In the data below, which lines contain "Machine"? List them by copying each one.

Stored items from a collection:
────────────────────────────────────────

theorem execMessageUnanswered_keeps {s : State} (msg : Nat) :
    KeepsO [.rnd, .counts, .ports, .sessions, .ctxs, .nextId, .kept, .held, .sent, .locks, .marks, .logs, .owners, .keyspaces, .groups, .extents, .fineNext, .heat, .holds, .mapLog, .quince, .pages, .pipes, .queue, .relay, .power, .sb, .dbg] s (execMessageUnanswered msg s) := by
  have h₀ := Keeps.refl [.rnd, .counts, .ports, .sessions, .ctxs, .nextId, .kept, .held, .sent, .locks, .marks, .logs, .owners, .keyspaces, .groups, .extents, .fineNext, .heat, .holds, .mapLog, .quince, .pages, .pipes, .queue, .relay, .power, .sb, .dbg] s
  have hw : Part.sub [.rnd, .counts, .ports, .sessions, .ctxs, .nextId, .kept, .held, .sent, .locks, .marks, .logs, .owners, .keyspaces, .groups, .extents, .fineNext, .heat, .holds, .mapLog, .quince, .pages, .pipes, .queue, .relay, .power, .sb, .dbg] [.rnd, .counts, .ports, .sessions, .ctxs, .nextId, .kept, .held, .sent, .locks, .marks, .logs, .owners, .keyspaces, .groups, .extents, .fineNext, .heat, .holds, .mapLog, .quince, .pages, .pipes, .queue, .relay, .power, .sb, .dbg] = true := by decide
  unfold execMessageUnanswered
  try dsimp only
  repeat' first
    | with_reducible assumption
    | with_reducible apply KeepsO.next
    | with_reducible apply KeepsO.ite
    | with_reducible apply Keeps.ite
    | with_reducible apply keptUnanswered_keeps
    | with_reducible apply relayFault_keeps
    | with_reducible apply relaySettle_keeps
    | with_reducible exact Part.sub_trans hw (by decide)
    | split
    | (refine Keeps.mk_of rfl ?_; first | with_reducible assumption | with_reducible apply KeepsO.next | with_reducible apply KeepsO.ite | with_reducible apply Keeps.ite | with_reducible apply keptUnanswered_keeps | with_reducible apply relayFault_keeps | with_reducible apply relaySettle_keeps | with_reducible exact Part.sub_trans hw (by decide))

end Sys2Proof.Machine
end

────────────────────────────────────────

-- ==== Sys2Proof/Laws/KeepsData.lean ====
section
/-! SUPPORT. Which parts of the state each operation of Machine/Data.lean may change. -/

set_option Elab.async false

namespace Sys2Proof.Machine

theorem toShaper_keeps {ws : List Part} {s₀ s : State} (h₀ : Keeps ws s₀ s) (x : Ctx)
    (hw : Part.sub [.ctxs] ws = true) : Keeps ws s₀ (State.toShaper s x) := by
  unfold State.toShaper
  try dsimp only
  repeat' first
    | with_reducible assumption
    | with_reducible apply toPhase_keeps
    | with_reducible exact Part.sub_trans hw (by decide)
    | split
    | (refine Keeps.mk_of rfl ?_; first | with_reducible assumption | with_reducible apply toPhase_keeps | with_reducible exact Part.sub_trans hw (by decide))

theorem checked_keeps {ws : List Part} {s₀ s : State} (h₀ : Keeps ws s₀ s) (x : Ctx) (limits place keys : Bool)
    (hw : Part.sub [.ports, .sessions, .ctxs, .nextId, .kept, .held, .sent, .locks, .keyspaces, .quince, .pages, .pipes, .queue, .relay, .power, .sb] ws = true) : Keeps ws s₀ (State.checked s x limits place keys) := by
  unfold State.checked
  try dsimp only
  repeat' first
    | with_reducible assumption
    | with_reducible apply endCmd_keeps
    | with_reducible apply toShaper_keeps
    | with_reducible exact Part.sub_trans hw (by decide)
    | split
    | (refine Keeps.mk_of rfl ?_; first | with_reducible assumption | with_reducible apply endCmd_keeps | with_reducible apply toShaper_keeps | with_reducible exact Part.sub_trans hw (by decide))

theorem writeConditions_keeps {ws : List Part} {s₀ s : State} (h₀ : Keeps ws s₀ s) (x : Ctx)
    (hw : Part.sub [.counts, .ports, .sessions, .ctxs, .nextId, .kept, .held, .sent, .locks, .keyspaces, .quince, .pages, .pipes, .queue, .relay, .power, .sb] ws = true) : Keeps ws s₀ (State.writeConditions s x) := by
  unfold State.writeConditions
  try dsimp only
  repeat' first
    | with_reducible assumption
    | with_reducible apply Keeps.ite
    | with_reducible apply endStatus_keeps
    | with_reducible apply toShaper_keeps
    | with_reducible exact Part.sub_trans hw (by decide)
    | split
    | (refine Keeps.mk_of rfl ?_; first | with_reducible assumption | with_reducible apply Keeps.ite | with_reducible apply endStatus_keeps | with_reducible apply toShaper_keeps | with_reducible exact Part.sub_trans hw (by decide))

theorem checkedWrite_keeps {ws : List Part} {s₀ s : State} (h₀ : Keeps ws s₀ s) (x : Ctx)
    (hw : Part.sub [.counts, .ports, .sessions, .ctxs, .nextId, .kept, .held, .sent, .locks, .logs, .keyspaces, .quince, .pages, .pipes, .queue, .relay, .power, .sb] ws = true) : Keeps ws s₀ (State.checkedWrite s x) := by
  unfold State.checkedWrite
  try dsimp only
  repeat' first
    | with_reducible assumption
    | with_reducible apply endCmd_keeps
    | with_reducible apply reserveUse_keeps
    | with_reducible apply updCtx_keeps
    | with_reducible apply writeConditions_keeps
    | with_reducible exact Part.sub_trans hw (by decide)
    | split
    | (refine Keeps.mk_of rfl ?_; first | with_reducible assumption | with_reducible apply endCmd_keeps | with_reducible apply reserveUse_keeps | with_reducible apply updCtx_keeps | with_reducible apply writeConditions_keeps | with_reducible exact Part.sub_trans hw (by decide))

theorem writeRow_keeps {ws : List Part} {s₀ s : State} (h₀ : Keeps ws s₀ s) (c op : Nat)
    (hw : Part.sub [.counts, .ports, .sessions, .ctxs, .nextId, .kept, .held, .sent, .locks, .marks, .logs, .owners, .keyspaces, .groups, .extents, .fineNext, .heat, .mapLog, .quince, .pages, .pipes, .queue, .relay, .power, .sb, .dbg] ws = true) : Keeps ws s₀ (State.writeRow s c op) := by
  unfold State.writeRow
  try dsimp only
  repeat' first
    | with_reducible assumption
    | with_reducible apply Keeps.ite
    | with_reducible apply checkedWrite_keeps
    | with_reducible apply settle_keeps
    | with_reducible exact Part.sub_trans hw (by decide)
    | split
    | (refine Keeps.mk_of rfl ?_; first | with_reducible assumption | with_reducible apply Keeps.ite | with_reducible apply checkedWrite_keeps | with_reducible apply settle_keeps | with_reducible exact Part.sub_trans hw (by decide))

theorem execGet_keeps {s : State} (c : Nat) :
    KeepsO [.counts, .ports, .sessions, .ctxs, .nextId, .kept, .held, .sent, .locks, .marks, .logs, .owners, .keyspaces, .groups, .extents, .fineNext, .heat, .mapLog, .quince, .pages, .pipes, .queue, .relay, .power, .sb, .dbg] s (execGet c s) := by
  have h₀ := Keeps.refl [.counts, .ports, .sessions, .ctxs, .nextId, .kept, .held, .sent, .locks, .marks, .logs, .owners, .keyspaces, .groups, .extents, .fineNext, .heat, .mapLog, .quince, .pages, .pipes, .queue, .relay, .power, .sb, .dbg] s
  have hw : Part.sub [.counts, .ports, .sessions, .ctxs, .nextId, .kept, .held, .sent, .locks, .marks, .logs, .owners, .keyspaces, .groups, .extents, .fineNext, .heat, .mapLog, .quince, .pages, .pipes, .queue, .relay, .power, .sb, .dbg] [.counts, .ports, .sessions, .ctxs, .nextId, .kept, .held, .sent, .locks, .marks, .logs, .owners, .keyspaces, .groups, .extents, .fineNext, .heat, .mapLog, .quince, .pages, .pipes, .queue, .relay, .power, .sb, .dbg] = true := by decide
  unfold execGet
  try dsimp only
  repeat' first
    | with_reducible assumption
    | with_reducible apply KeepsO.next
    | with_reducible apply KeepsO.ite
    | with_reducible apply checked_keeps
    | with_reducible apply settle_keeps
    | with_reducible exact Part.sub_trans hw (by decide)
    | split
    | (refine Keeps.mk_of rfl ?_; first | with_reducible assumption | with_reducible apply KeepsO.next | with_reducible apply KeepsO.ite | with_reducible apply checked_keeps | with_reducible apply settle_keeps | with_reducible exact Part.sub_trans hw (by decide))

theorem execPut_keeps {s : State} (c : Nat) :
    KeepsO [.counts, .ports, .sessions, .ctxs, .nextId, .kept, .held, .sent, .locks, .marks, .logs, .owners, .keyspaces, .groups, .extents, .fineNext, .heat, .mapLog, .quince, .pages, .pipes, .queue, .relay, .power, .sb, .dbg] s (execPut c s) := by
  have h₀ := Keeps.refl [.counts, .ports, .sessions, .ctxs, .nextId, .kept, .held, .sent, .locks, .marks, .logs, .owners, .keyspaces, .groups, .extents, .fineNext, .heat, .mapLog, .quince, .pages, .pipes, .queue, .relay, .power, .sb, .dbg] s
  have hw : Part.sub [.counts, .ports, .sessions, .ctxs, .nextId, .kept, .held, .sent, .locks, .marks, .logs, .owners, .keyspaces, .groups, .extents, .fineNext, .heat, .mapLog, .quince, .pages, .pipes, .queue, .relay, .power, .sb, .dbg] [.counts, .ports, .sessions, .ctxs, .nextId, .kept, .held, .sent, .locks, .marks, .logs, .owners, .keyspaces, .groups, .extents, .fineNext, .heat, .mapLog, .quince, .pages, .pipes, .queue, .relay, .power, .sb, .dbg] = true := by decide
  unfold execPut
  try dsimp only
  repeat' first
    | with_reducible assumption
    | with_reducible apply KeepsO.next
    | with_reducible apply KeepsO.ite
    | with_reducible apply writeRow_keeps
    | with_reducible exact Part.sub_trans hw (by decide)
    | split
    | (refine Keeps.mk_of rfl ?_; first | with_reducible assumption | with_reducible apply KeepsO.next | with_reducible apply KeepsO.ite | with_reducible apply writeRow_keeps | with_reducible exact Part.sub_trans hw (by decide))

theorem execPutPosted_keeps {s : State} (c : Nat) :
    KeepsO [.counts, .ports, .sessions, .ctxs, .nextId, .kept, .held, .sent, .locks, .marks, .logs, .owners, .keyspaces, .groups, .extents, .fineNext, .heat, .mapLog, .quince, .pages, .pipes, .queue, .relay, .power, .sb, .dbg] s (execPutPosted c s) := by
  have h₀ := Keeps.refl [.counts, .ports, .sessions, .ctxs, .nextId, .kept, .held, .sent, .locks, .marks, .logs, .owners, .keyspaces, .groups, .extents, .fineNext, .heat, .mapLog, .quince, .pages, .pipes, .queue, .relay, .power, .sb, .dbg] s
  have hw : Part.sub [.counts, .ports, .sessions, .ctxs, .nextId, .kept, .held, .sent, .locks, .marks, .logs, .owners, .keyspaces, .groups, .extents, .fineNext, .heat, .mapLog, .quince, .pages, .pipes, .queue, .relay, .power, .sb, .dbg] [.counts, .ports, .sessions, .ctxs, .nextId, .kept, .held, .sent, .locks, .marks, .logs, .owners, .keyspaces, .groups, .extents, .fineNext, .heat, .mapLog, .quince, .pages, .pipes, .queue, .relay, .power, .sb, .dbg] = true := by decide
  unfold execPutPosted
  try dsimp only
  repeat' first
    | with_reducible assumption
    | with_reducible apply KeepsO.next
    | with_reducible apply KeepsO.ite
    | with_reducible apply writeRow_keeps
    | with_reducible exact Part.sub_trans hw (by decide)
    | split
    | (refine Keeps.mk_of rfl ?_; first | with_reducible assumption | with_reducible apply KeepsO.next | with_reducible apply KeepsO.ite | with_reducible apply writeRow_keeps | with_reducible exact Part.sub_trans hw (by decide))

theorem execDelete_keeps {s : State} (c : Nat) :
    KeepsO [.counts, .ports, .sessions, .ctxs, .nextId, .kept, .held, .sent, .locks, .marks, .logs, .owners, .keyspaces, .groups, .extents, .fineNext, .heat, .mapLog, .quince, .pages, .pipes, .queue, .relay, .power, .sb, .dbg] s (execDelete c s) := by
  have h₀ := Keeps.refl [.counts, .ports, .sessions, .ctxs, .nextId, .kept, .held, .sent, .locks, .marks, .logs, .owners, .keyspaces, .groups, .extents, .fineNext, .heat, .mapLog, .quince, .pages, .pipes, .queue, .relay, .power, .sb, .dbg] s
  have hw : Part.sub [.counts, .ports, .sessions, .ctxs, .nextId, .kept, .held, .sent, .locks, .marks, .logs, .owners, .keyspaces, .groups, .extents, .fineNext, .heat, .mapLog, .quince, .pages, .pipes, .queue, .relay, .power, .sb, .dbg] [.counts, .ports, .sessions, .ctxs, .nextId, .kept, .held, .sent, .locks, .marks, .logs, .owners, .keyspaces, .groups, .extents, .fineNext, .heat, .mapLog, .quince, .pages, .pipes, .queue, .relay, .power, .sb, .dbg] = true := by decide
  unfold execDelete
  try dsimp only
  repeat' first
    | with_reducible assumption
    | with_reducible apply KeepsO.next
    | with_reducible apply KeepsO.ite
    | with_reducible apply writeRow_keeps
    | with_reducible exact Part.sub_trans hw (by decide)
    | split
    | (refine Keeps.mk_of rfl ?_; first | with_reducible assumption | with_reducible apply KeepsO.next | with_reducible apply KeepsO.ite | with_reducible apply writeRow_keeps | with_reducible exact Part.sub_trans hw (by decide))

────────────────────────────────────────

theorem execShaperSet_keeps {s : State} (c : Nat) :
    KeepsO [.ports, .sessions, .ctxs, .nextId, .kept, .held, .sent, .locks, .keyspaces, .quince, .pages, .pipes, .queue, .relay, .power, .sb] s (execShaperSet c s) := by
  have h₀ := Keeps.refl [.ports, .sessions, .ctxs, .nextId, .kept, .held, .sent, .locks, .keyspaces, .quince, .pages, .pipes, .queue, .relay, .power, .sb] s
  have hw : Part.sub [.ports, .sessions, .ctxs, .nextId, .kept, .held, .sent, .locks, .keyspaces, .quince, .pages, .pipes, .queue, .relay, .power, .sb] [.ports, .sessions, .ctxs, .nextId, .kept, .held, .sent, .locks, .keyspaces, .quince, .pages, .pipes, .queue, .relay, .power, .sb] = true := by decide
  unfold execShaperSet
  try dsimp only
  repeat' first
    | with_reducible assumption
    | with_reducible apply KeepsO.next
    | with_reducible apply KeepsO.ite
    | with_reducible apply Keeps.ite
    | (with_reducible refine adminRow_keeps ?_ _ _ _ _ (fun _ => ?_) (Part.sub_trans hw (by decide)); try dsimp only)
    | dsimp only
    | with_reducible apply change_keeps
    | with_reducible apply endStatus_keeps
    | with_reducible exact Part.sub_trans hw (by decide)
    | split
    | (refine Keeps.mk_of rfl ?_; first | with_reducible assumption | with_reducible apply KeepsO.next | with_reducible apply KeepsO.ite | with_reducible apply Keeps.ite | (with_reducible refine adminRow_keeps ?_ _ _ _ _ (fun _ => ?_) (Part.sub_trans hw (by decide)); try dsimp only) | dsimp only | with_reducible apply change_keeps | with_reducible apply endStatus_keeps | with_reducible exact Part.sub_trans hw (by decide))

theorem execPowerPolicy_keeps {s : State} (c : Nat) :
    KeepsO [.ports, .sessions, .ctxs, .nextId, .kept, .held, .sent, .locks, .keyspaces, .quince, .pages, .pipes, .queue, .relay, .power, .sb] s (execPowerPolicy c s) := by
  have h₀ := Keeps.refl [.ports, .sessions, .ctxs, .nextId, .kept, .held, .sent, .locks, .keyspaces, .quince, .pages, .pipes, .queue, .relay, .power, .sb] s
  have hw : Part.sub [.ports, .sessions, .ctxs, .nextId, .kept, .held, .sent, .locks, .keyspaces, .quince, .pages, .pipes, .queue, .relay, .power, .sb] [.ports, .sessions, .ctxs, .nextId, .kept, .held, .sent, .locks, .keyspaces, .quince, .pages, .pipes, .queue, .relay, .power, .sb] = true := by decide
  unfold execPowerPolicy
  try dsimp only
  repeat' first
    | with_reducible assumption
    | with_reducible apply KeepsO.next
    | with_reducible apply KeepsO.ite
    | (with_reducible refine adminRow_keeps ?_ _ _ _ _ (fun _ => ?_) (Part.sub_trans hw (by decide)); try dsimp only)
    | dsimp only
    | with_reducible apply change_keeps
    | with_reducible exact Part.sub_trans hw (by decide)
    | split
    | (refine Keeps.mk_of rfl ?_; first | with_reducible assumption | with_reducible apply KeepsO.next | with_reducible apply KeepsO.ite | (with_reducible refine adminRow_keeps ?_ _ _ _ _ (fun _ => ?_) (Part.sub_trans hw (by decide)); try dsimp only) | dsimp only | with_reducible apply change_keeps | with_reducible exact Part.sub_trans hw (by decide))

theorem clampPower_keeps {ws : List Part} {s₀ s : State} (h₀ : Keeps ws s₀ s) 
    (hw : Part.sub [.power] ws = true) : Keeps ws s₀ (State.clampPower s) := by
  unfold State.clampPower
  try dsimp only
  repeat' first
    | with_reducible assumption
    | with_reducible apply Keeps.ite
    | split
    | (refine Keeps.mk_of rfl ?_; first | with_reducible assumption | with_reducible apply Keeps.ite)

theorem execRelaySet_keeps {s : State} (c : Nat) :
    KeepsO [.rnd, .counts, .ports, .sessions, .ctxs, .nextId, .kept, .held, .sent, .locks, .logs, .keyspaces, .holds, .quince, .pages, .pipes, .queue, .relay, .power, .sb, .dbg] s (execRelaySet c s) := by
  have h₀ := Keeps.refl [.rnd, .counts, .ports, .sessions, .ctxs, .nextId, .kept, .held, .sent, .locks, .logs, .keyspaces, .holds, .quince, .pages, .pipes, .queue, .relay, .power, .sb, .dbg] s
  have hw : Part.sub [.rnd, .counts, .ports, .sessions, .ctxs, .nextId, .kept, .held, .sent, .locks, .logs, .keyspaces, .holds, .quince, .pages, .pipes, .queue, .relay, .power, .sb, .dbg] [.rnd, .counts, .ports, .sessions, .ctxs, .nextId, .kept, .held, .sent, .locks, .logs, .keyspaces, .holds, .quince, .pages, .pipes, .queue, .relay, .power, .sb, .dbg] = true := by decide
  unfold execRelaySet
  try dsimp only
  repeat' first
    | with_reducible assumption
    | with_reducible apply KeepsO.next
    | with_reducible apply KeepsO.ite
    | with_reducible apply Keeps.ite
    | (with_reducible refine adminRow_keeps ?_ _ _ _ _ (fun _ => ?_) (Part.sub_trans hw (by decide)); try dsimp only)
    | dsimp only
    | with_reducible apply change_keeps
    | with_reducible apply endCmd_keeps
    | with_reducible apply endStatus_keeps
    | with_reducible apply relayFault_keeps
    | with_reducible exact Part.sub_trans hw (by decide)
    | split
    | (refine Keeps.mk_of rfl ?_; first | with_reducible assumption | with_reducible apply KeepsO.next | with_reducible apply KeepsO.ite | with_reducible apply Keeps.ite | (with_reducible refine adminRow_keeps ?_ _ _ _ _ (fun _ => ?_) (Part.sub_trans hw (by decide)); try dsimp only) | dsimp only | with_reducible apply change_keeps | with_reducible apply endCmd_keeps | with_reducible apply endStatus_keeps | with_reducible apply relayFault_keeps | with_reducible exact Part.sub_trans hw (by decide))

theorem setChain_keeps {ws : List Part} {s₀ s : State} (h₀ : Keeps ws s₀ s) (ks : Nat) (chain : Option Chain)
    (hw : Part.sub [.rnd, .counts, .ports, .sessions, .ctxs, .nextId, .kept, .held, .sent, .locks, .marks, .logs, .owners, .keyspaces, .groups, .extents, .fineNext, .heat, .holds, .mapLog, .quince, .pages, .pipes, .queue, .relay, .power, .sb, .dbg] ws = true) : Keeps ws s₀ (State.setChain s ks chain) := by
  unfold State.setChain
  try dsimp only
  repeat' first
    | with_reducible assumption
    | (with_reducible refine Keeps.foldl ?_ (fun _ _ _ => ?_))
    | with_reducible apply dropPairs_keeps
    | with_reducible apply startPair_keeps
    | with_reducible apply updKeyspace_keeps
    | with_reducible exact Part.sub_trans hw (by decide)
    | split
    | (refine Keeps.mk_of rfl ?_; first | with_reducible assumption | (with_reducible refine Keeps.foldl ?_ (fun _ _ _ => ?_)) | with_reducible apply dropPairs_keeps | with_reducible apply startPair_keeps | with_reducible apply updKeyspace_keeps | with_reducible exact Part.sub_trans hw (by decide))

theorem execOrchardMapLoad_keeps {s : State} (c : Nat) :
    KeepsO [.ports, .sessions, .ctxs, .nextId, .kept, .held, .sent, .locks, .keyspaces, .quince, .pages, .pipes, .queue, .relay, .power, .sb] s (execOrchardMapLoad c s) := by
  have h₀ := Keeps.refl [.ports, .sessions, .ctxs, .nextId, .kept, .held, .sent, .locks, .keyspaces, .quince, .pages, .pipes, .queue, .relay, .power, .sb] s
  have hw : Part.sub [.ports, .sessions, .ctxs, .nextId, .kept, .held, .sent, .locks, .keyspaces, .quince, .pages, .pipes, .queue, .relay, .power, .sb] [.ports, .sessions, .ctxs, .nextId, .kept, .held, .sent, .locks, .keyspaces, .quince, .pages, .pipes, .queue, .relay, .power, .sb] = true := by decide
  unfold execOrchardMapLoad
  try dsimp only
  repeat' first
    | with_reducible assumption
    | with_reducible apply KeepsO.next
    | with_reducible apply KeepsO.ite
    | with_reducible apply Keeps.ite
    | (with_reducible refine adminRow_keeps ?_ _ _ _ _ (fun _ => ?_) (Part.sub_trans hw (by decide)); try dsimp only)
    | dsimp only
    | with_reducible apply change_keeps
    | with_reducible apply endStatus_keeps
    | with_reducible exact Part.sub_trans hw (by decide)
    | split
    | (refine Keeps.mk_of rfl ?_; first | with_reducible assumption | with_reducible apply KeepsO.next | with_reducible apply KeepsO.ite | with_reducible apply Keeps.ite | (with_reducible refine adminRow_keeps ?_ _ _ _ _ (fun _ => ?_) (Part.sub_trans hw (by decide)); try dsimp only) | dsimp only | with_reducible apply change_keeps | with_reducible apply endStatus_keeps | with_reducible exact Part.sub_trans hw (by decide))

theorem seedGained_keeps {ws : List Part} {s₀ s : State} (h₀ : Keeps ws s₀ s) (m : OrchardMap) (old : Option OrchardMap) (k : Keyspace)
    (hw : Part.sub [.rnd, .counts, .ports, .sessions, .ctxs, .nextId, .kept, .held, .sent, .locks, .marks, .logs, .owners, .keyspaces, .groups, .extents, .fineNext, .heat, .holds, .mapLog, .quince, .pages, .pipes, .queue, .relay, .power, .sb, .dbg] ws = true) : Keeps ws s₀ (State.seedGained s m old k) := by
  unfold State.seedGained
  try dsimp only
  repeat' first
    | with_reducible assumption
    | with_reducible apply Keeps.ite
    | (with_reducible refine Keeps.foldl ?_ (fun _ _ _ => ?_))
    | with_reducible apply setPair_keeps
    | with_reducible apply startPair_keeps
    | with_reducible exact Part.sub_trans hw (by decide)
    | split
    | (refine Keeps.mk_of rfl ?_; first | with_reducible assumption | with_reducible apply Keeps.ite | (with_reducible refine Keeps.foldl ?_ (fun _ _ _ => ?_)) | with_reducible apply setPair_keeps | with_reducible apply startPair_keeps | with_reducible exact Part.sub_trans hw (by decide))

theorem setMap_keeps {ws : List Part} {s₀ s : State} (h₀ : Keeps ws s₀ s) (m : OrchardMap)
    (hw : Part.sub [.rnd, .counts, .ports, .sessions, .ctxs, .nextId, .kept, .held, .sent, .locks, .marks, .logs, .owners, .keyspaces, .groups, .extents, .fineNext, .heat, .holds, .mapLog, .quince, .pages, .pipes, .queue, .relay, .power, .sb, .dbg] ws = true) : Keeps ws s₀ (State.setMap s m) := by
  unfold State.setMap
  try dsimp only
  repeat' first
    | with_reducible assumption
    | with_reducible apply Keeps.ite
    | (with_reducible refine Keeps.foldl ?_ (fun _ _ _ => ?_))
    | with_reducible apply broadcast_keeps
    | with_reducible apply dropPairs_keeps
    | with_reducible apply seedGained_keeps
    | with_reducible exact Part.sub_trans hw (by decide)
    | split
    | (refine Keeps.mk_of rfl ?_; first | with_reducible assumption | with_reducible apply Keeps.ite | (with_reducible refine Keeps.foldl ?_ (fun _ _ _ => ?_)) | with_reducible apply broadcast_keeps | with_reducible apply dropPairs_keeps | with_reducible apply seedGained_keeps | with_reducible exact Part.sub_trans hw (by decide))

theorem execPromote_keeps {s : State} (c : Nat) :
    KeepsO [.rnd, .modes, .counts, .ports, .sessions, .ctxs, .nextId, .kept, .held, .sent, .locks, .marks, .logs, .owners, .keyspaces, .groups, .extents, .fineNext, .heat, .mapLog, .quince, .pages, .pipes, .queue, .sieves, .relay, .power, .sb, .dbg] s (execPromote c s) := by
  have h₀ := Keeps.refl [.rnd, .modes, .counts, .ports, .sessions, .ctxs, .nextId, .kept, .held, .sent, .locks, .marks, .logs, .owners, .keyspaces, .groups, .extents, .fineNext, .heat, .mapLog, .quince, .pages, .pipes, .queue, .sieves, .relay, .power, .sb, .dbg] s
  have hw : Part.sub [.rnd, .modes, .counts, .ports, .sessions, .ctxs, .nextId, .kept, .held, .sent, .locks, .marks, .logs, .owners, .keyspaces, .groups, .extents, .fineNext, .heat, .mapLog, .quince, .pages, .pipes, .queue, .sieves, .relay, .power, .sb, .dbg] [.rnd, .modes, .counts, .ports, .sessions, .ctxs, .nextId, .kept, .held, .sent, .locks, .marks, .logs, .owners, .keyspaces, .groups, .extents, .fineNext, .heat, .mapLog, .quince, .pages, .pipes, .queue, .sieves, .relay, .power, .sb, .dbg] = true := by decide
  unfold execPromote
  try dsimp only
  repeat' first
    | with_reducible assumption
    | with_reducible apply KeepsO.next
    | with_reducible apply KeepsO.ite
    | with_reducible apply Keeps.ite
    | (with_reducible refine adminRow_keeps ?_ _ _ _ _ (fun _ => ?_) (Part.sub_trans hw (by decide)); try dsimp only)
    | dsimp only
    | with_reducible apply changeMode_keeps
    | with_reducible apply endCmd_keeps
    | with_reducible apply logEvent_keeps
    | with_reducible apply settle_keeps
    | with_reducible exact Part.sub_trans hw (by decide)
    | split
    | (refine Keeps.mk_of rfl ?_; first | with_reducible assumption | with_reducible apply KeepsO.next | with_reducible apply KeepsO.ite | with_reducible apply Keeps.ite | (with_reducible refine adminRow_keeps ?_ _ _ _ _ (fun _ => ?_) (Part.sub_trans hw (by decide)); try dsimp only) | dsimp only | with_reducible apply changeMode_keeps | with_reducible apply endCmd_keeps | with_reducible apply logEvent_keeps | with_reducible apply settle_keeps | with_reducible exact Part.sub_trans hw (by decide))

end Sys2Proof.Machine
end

────────────────────────────────────────

**RESPONSE**
end Sys2Proof.Machine
/-! SUPPORT. Which parts of the state each operation of Machine/Data.lean may change. -/
namespace Sys2Proof.Machine
end Sys2Proof.Machine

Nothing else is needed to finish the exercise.